## Task statement
Find how many lines below hold "routineStep", and give that number as the entire answer.

## Source records
/-! ### SYS_FUNC_RESET (R465 to R468) -/

/-- The re-initialisation of a function starts. -/
def State.startReset (s : State) (n : Nat) : State :=
  match funcOf n with
  | none => s
  | some f =>
    let s := if f == .ring then s else s.abortCommands f
    let s := match f with
      | .mac => s.resetMac | .time => s.resetTime | .tally => s.resetTally | .parse => s.resetParse | .fdb => s.resetFdb
      | .lpm => s.resetLpm | .flow => s.resetFlow | .buf => s.resetBuf | .tm => s.resetTm | .dram => s.resetDram
      | .ring => s.resetRing | .pair => s.resetPair
    let s := match f with
      | .parse => s.endRoutine (· == RoutineKind.ruleCommit)
      | .lpm => s.endRoutine fun k => match k with | .lpmInsert | .lpmMove _ | .lpmFlush => true | _ => false
      | .fdb => s.endRoutine (· == RoutineKind.fdbFlush)
      | .tally => s.endRoutine (· == RoutineKind.tallySeal)
      | _ => s
    State.syncEngines ((s.setFunc n 1).modPlat fun p => { p with reinit := if p.reinit.contains n then p.reinit else p.reinit ++ [n] })

/-- Refusals of SYS_FUNC_RESET (R467). -/
def funcResetCheck (s : State) (v : Nat) : Status :=
  if bitOf v 9 && !bitOf v 2 && (s.bit Reg.TALLY_CTRL_ENABLE || s.get Reg.TALLY_RING_LEVEL_LEVEL != 0) then .busy else .ok

/-- A write of SYS_FUNC_RESET. -/
def State.funcReset (s : State) (v : Nat) : State := (setBits v 12).foldl State.startReset s

/-- The collectors take every change, and every pending source that is not masked makes a report anew (R468). (DEDUCED, log 44.) -/
def State.rebuildReports (s : State) : State :=
  let s := (List.range 13).foldl (fun s b => s.scanBlock b s.presStamp) { s with events := { s.events with reports := [] } }
  (List.range 4096).foldl (fun s n => if s.collected n && !s.masked n then s.report n s.presStamp else s) s

/-- What the end of a re-initialisation brings: ports whose flush was ended go on to their hold-down (R466), enabled ports
train again, the collectors rebuild every report bit (R468), the mirror link is judged anew. -/
def State.resetOver (s : State) (f : Func) : State :=
  match f with
  | .mac => { s with ports := s.ports.map fun e => (e.1, { e.2 with trainSince := s.cycle }) }
  | .buf | .tm =>
    if !(s.funcUp .buf && s.funcUp .tm) then s
    else
      let waiting := s.ports.filter fun e => e.2.flush == .waiting
      waiting.foldl (fun s e => (s.modPort e.1 fun x => { x with flush := .complete s.cycle }).endRoutine (· == .portFlush e.1)) s
  | .ring => s.rebuildReports
  | .pair => s.mirrorLink (s.port 1024).cond
  | _ => s

/-- A re-initialisation ends, UP or FAILED; that of DRAM ends with its training (R465). -/
def State.funcResetDone (s : State) (n : Nat) (ok : Bool) : State :=
  match funcOf n with
  | none => s
  | some f =>
    let train := s.get Reg.DRAM_TRAIN_STATUS
    if !s.plat.reinit.contains n || (f == .dram && train == 1) then s
    else
      let good := if f == .dram then train == 2 else ok
      let s := s.modPlat fun p => { p with reinit := p.reinit.filter (· != n) }
      if good then ((s.setFunc n 0).putBit Reg.SYS_FUNC_EVT_DONE n true).resetOver f
      else (s.setFunc n 2).putBit Reg.SYS_FUNC_EVT_FAILED n true

/-- New link conditions of a port, or of the mirror link as number 1024. (DESIGN CHOICE, log 72; DESIGN CHOICE, log 77.) -/
def State.newLink (s : State) (p : Nat) (c : LinkCond) : State :=
  if p = 1024 then s.mirrorLink c else if s.isPort p && s.funcUp .mac then s.linkChange p c else s

/-- The filtered level of HOLD_IN; while the die does not run, its pin alone is followed. -/
def State.holdPin (s : State) (level : Bool) : State :=
  if s.running then s.holdInChange level else { s with die := { s.die with holdIn := level } }

/-! ### Warm reset (R417, R470) -/

/-- The command in progress on each command ring completes with ABORTED. -/
def State.abortRunning (s : State) : State :=
  (List.range 16).foldl (fun s i => match (s.ring (16 + i)).running with
    | some (op, c) => if op < 256 then s.complete op c (CmdRes.of .aborted) else s
    | none => s) s

/-- The device resets and keeps its straps. (DESIGN CHOICE, log 8.) -/
def State.warmReset (s : State) : State := s.deviceReset .running 2

/-! ### Routines (R482, R485) -/

/-- The routine of a commit has an engine: it takes the lowest FREE tag, or the commit ends at once (R228 to R230). -/
def State.commitBegins (s : State) (e : Nat) (c : CmdIn) : State :=
  match s.commitStart with
  | .inl r => State.complete (s.endOwn .ruleCommit c) 0x12 c r
  | .inr t => (s.set (Reg.RULE_VER_STATE_STATE t) 3).modReck fun k => { k with
      engines := k.engines.map fun x => if x.1 = e then (e, { x.2 with tag := some t }) else x }

/-- The commit that has an engine and no tag yet. -/
def State.freshCommit (s : State) : Option (Nat × CmdIn) :=
  s.reck.engines.findSome? fun e => match e.2.kind, e.2.cmd, e.2.tag with
    | .ruleCommit, some c, none => some (e.1, c)
    | _, _, _ => none

/-- A routine starts (R485). -/
def State.routineStart (s : State) : State :=
  let s := s.startRoutine
  match s.freshCommit with | some (e, c) => s.commitBegins e c | none => s

/-- What the routine of an engine has removed or moved, and whether it met a failing entry, is kept with it. -/
def State.noteItems (s : State) (e n : Nat) (met : Bool) : State :=
  s.modReck fun k => { k with engines := k.engines.map fun x =>
    if x.1 = e then (e, { x.2 with removed := x.2.removed + n, met := x.2.met || met }) else x }

/-- A flush routine goes over its next 4,096 places or rows. (DESIGN CHOICE, log 53.) -/
def State.flushStep (s : State) (e : Nat) (r : Routine) : State :=
  match r.cmd with
  | some c =>
    let p := r.progress
    let (n, s) := if r.kind == .fdbFlush then s.fdbFlushRange c r.began (p * 4096) (p * 4096 + 4096)
      else s.lpmFlushRange c r.began (p * 4096) (p * 4096 + 4096)
    (s.countCheckpoint e (p + 1)).noteItems e n.1 n.2
  | none => s

/-- A routine on the LPM store makes its next move (R266, R267): an insert none while its last step alone is left. -/
def State.lpmStep (s : State) (e : Nat) (r : Routine) (m : Option (Bool × State)) : State :=
  match m with
  | some (met, t) => (t.countCheckpoint e (r.progress + 1)).noteItems e (b2n (!met)) met
  | none => s

/-- The commit of an engine marks 256 entries; once no more than 256 are left it marks them, switches and completes (R230). (DESIGN CHOICE, log 52.) -/
def State.commitStep (s : State) (e : Nat) (r : Routine) (c : CmdIn) (t : Nat) : State :=
  if 256 * (r.progress + 1) < s.stagedSet.length then (s.markEntries t r.progress).countCheckpoint e (r.progress + 1)
  else match opInfo 0x12 with
    | some o => s.carryOut 0x12 o coreRuleCommit c
    | none => s

/-- The routine of an engine comes to its next checkpoint. -/
def State.routineStep (s : State) (e : Nat) (r : Routine) : State :=
  match r.kind with
  | .boot | .dramTraining => s
  | .portFlush p =>
    if s.funcUp .buf && s.funcUp .tm then (s.flushSome p 256).countCheckpoint e (r.progress + 1) else s
  | .stuckReclaim q =>
    if s.funcUp .buf && s.funcUp .tm then (s.reclaimSome q 256).countCheckpoint e (r.progress + 1) else s
  | .ruleCommit => match r.cmd, r.tag with | some c, some t => s.commitStep e r c t | _, _ => s
  | .lpmInsert => match r.cmd with | some c => if s.funcUp .lpm then s.lpmStep e r (s.insertStep c) else s | none => s
  | .lpmMove n =>
    if s.funcUp .lpm && s.wantsUnit n then s.lpmStep e r (s.moveStep (groupOf n).1 (groupOf n).2 true) else s
  | .fdbFlush => if r.progress < 128 then s.flushStep e r else s
  | .lpmFlush => if r.progress < 32 then s.flushStep e r else s
  | .pairResync => State.countCheckpoint (if s.pair.walk.isSome then bulkSend 256 s else s) e (r.progress + 1)
  | .tallySeal => s
  | .withdraw => s.countCheckpoint e (r.progress + 1)

/-- ROUTINE_CHECKPOINT (R482, R486). -/
def State.checkpoint (s : State) (e : Nat) : State :=
  match mapFind s.reck.engines e with
  | some r => (s.routineStep e r).giveWay e
  | none => s

/-- A pseudo-channel has been trained: the routine takes a checkpoint (R397). (DESIGN CHOICE, log 62.) -/
def State.trainStep (s : State) (pc failedLanes : Nat) (ok : Bool) : State :=
  let e := s.reck.engines.find? fun x => x.2.kind == .dramTraining
  let was := s.dram.trained.length
  let s := s.trainPc pc failedLanes ok
  match e with
  | some (k, _) => if s.dram.trained.length = was then s else s.countCheckpoint k s.dram.trained.length
  | none => s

## Final answer
2